Взаимоотношения героя Чивера и репрессивной культуры носят двойственный характер. С одной стороны, она подавляет его личность, с другой — служит ей надежной защитой. Лишившись этой защиты, человек испытывает чувство страха и заброшенности, оказавшись в мире безразличных ему форм и вещей. Данная тема особенно отчетливо прослеживается в рассказах Чивера, где действие происходит в Италии (см., например, «La bella lingua» и «Женщина без родины»). Сюда, в этот волшебный свободный мир Средиземноморья, приезжают американцы, уставшие от давящей и пуританской морали своей страны, от постоянного надзора окружающих. Такими добровольными изгнанниками становятся Уилсон Стриттер и его учительница итальянского Кейт Дрессер, персонажи рассказа «La bella lingua». Они живут в Риме, но чувствуют себя здесь крайне дискомфортно. Герои не в силах впитать в себя атмосферу Средиземноморья, дух свободы, уравнивающий в своих правах все жизненные формы. Открытость итальянского мира пугает их. Они теряют ощущение почвы под ногами и чувствуют себя беззащитными в бесчеловечном пространстве отчужденных вещей. Им хочется обратно, в уютную Америку, в царство несвободы, но они боятся себе в этом признаться[342].

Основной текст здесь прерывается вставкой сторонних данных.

/-- A `PHWAIT` whose phaser has been freed waits for the next commit (R370). -/
def freedWait (s : State) (d : Nat) : Bool :=
  s.groups.any fun (_, grp) =>
    ((Table.find s.tasks grp.task).bind (taskDom s)) = some d &&
      grp.splits.any fun (_, sp) =>
        match sp.phaserWait with
        | some (ph, _) => (match Table.find s.phasers ph with | some p => p.freed | none => true)
        | none => false

/-- Tasks that retire in commit(q). -/
def retiring (s : State) (d q : Nat) : List (Nat × Task) :=
  s.tasks.filter fun (_, k) =>
    taskDom s k = some d &&
      (match k.retired with | some r => decide (r ≤ q) && (k.rooted.isSome || earlierDone s d k (some q)) | none => false)

/-- A domain in which nothing is counted has work that needs a commit. (DEDUCED, log 83). -/
def workWaits (s : State) (d : Nat) (dom : Domain) : Bool :=
  !dom.join.isEmpty || !dom.derived.isEmpty || !dom.reports.isEmpty || !dom.late.isEmpty ||
    (s.effects.any fun e => e.dom = d && (timeQuantum s d dom.q e.task e.time).isSome) ||
    (s.tasks.any fun (_, k) => taskDom s k = some d && k.retired.isSome && (k.rooted.isSome || earlierDone s d k (some dom.next))) ||
    !(hostMessages s d).isEmpty || replayWaits s d || freedWait s d ||
    (domTeams s d).any fun (_, tm) => tm.colls.any fun c => c.quantum.isSome && !c.finished

/-- Replies of a context of the domain wait for space in a reply ring: step 4 waits for it (R348).
(DEDUCED, log 68). -/
def ringFull (s : State) (d : Nat) : Bool :=
  (domCtxs s d).any fun c =>
    !(ctxOf s c).replies.isEmpty &&
      (match replyFn s c with | some (_, fn) => (ringSize fn.rrsize).isSome | none => false)

/-- Commit(q) can begin for `q` the domain's next (R45): M has passed it, engines have made their writes of it, and no
other domain has to be joined first. (DEDUCED, log 68). (DEDUCED, log 83). -/
def commitReady (s : State) (d : Nat) : Bool :=
  match Table.find s.doms d with
  | none => false
  | some dom =>
    let q := dom.next
    let passed := match domMinimum s d with
      | some m => decide ((q + 1) * dom.q ≤ m)
      | none => workWaits s d dom
    let busy := s.cmds.any fun (_, c) =>
      !c.finished && (match c.body with | .waits => false | _ => true) &&
        ((Table.find s.tasks c.task).bind (taskDom s)) = some d &&
        (match timeQuantum s d dom.q c.task c.time with | some k => decide (k ≤ q) | none => false)
    passed && !busy && !ringFull s d && !(dom.join.any fun j => decide (j.2 ≤ q))

/-- The order of effects within a step (R46, R47). -/
def effOrder (a b : Effect) : Bool := decide (a.key < b.key) || (a.key = b.key && decide (a.prog ≤ b.prog))

/-! ### Step 1 -/

/-- A timestamped task that an applied write of a smaller key meets in its read signature is aborted and starts again at
the commit's boundary (R309). (DEDUCED, log 84). -/
def abortReaders (s : State) (d key start va n : Nat) : State :=
  let ls := (linesOf va n).map signatureBits
  let hit := s.tasks.filter fun (_, k) =>
    k.ts ≠ 0 && k.rooted.isNone && k.placed && taskDom s k = some d && decide (key / 2 ^ 32 < taskKey k) &&
      ls.any fun bs => bs.all fun b => k.sig.contains b
  hit.foldl (fun s (m, _) => updTask (abortTask s m) m fun k => { k with start }) s

/-- Stores the pieces of a global write. -/
def storePieces (s : State) (ps : List (Nat × Nat × List Byte)) : State :=
  ps.foldl (fun s (pa, key, bs) => storeGlobal s key pa bs) s

/-- An effect of a task that retires unrooted, whose whole write set applies at step 1 (R46, R307). -/
def unrootedEffect (s : State) (e : Effect) : Bool := (Table.find s.tasks e.task).any fun k => k.rooted.isNone

/-- The bytes of a write's pieces that no piece of `cuts` covers, as runs: virtual address, physical address, key, bytes. -/
def uncovered (cuts : List (Nat × Nat)) (va : Nat) (ps : List (Nat × Nat × List Byte)) : List (Nat × Nat × Nat × List Byte) :=
  let bytes := (ps.foldl (fun (r : List (Nat × Nat × Nat × Byte) × Nat) p =>
    (r.1 ++ ((List.range p.2.2.length).zip p.2.2).map fun (i, b) => (r.2 + i, p.1 + i, p.2.1, b), r.2 + p.2.2.length)) ([], va)).1
  let left := bytes.filter fun b => !(cuts.any fun c => decide (c.1 ≤ b.2.1) && decide (b.2.1 < c.1 + c.2))
  (left.foldl (fun (runs : List (Nat × Nat × Nat × List Byte)) b =>
    match runs with
    | r :: rs =>
      if r.1 + r.2.2.2.length = b.1 && r.2.1 + r.2.2.2.length = b.2.1 && r.2.2.1 = b.2.2.1
      then (r.1, r.2.1, r.2.2.1, r.2.2.2 ++ [b.2.2.2]) :: rs
      else (b.1, b.2.1, b.2.2.1, [b.2.2.2]) :: runs
    | [] => [(b.1, b.2.1, b.2.2.1, [b.2.2.2])]) []).reverse

/-- The physical ranges of the writes among `es` that come later in the program order of an effect's issuer. -/
def laterWrites (es : List Effect) (f : Effect) : List (Nat × Nat) :=
  (es.filter fun e => e.group = f.group && e.line.contains f.split && decide (f.prog < e.prog)).flatMap fun e =>
    match e.body with | .write _ ps => ps.map fun p => (p.1, p.2.2.length) | _ => []

/-- Where a commit applies a write, the bytes of earlier writes of its line that it covers are past, also those whose own
commit is still to come: accesses of one agent take effect in program order (R56). (DEDUCED, log 45). -/
def dropCovered (s : State) (es : List Effect) : State :=
  { s with effects := s.effects.flatMap fun f =>
      match f.body with
      | .write va ps =>
        let cuts := laterWrites es f
        if ps.any fun p => cuts.any fun c => decide (c.1 < p.1 + p.2.2.length) && decide (p.1 < c.1 + c.2)
        then (uncovered cuts va ps).map fun r => { f with body := .write r.1 [(r.2.1, r.2.2.1, r.2.2.2)] }
        else [f]
      | _ => [f] }

/-- One write of step 1, or an atomic in the write set of an unrooted task (R307). `lines` are the multicast lines that this
package takes. An effect of a task that an earlier write has aborted is gone. -/
def stepWrite (d q qlen : Nat) (lines : List Nat) (s : State) (e : Effect) : State :=
  if !(s.effects.any fun f => f.prog = e.prog) || !effDue s d q qlen e then s
  else
    match e.body with
    | .write va ps =>
      abortReaders (storePieces s ps) d e.key ((q + 1) * qlen) va ((ps.map fun p => p.2.2.length).sum)
    | .mcst ws line _ _ =>
      if lines.contains e.prog then
        let (va, ps) := lineWrite s (ws.getD 1 0).toNat (ws.getD 3 0).toNat line
        abortReaders (storePieces s ps) d e.key ((q + 1) * qlen) va 256
      else s
    | .atom op ls none =>
      if unrootedEffect s e then
        ls.foldl (fun s l => abortReaders s d e.key ((q + 1) * qlen) l.2.2.2.2.2 (atomBytes op)) (applyAtom s e op ls none)
      else s
    | _ => s

/-- The effects of commit(q), in order. -/
def dueEffects (s : State) (d q qlen : Nat) : List Effect := sortBy effOrder (s.effects.filter (effDue s d q qlen))

/-! ### Retirement -/

/-- A task leaves its family, its launch and its context's count. -/
def retireTask (s : State) (k : Task) : State :=
  let s := updLaunch s k.launch fun l =>
    { l with liveTasks := l.liveTasks - 1
             families := Table.upd l.families k.family fun f => { f with live := f.live - 1 } }
  match Table.find s.launches k.launch with
  | some l => updCtx s l.ctx fun c => { c with live := c.live - 1 }
  | none => s

/-- The message to the done port of a family whose last member has retired (R314). -/
def doneMessage (s : State) (es : List Effect) (k : Task) : Option Msg :=
  match Table.find s.launches k.launch with
  | none => none
  | some l =>
    match Table.find l.families k.family with
    | none => none
    | some f =>
      let more := es.any fun e => e.launch = k.launch && (match e.body with | .spawn _ => true | _ => false)
      if f.live ≠ 0 then none
      else (recPort f.words 27).map fun p =>
        { ctx := l.ctx, port := p, w0 := word f.seq
          w1 := word ((if f.root then 1 else 0) + if l.liveTasks = 0 && !more then 2 else 0)
          tag := (f.ts * 2 ^ 64 + f.seq * 2 ^ 16 + 0x8000) * 2 ^ 32, byTask := true }

/-- The done messages of the tasks that retire, one for each family. -/
def doneMessages (s : State) (es : List Effect) (ks : List Task) : List Msg :=
  let firsts := ks.foldl (fun l k => if l.any fun (j : Task) => j.launch = k.launch && j.family = k.family then l else l ++ [k]) []
  firsts.filterMap (doneMessage s es)

/-! ### Steps 2 and 3 -/

/-- One atomic of step 2 (`ret` false) or step 3, but for those that step 1 has applied. -/
def stepAtom (ret : Bool) (s : State) (e : Effect) : State :=
  match e.body with
  | .atom op ls r => if r.isSome == ret && (ret || !unrootedEffect s e) then applyAtom s e op ls r else s
  | _ => s

/-! ### Step 4 (R332, R334, R335) -/

/-- What the firing of patterns is given at every point of a step 4. -/
structure Firing where
  d : Nat
  q : Nat
  qlen : Nat
  was : State
  ctxs : List Nat

/-- Fires until no pattern can. -/
def fire (f : Firing) (s : State) : State := fireAll checkRecord f.d f.q f.qlen f.was f.ctxs (heldCount s + 1) s

/-- The entry that a configuration block names. -/
def configEntry (kind : Nat) (ws : List Word) : Nat := (ws.getD (if kind = 2 then 1 else 0) 0).toNat % 65536

/-- The port whose owner hears of a dropped change: the configured port, or a pattern's first one (R341). -/
def configPort (s : State) (ctx kind : Nat) (ws : List Word) : Nat :=
  let num := configEntry kind ws
  if kind = 1 then (patPorts ws).headD 0
  else if kind = 2 && decide ((ws.getD 0 0).toNat < 2) then
    match patternAt s ctx num with | some t => t.ports.headD 0 | none => 0
  else num

/-- The launch that hears of a dropped change: the port's owner, or, where none lives, the configuring agent's.
(DESIGN CHOICE, log 64). -/
def configOwner (s : State) (l : Launch) (kind : Nat) (ws : List Word) : Launch :=
  ((portOwner s l.ctx (configPort s l.ctx kind ws)).map (·.2)).getD l

/-- The physical entry of a port or a pattern lies in another context's space too (R408). -/
def foreignEntry (s : State) (ctx kind num : Nat) : Bool :=
  let die := num / 16384
  let size := if kind = 0 then 16384 else 4096
  let entry := (if kind = 0 then physPort s ctx num else physPattern s ctx num).map (· % size)
  s.ctxs.any fun (c, x) =>
    let (first, n) :=
      if kind = 0 then (bits (Sparse.get 0 x.pspace die) 13 0, bits (Sparse.get 0 x.pspace die) 29 16)
      else (bits (Sparse.get 0 x.tspace die) 11 0, bits (Sparse.get 0 x.tspace die) 27 16)
    c ≠ ctx && entry.any fun e => decide ((e + size - first) % size < n)

/-- The status that a configuration change has when it applies (R332, R408). -/
def applyStatus (s : State) (ctx kind : Nat) (ws : List Word) : Nat :=
  let st := cfgStatus s ctx kind ws
  if st = 0 && decide (kind < 2) && foreignEntry s ctx kind (configEntry kind ws) then 2 else st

Ту же невротическую реакцию на мир мы наблюдаем у Энн Тонкин («Женщина без родины»). Уехав из США, где она подверглась публичному унижению, Энн через какое-то время начинает испытывать ностальгию. Европа кажется ей чужим, неуютным пустым пространством, где человек обречен на одиночество. Энн возвращается в США, но, едва сойдя с самолета, слышит песенку, напоминающую ей о пережитых оскорблениях. Америка, манящая своим покоем, надежностью, Америка, защищающая своих граждан, вновь предстает перед ней в образе суровой репрессивной машины. Не выходя из аэропорта, Энн покупает обратный билет и возвращается в Европу.

* * *

В области поэтики рассказа Чивер не был радикальным новатором в отличие от своего современника Дж. Д. Сэлинджера. Он совмещал в своей прозе традицию О'Генри, с одной стороны, и Шервуда Андерсона и Хемингуэя — с другой, интригу и психологизм, порой умело вынесенный за скобки. Впрочем, сохраняя интригу, Чивер нисколько не стремился стать ее мастером[343]. В сюжетах, которые он предлагает читателю, нет ничего захватывающего: обычные люди действуют в обычных ситуациях. У Чивера даже сверхъестественное, вторжение потусторонних сил совершенно не оживляет действия («Пловец», «Жестокий романс», «Метаморфозы»). От хемингуэевской традиции, которую развивал Сэлинджер, Чивера также многое отличало. Хэмингуэй и Сэлинджер были великолепными мастерами фрагментированной прозы: вместо непрерывной линии действия они предлагали набор коротких отрезков. Персонажи у Сэлинджера и Хемингуэя обычно предстают как бы «изъятыми» из своих биографий: мы можем лишь догадываться о том, что происходило с героем до или после воспроизводимых в тексте событий. Изолированный фрагмент, не встроенный в определенный контекст, не имеет однозначного смысла. Читатель видит только частное; общее лишь смутно угадывается и до конца не может быть раскрыто. Читатель додумывает общую панораму и смысл сам, исходя из собственного вкуса и предпочтений. Такого рода поэтика была связана у Хемингуэя и Сэлинджера с особым мировосприятием, близким к экзистенциализму, с представлением о мире, не имеющем никакой связи с человеком и соответственно не поддающемся пониманию. У Чивера мы наблюдаем в отдельных случаях подобного рода фрагментирование текста. Это происходит, когда персонаж ощущает свою отчужденность от мира: «Автобус с его стеклянными стенами и потолком походил на аквариум, тени от облаков и солнечный свет падали прямо на пассажиров. Дорогу преградило стадо овец. Они окружили автобус, изолировав этот островок, населенный престарелыми американцами и американками, и наполняя воздух своим тупым и жестким блеянием. Позади стада шла девушка, неся на голове кувшин. На траве подле дороги лежал человек и крепко спал. На ступеньке дома женщина кормила ребенка грудью. А под стеклянным колпаком старые дамы ужасались стоимости провоза багажа на самолете»[344] («La bella lingua»).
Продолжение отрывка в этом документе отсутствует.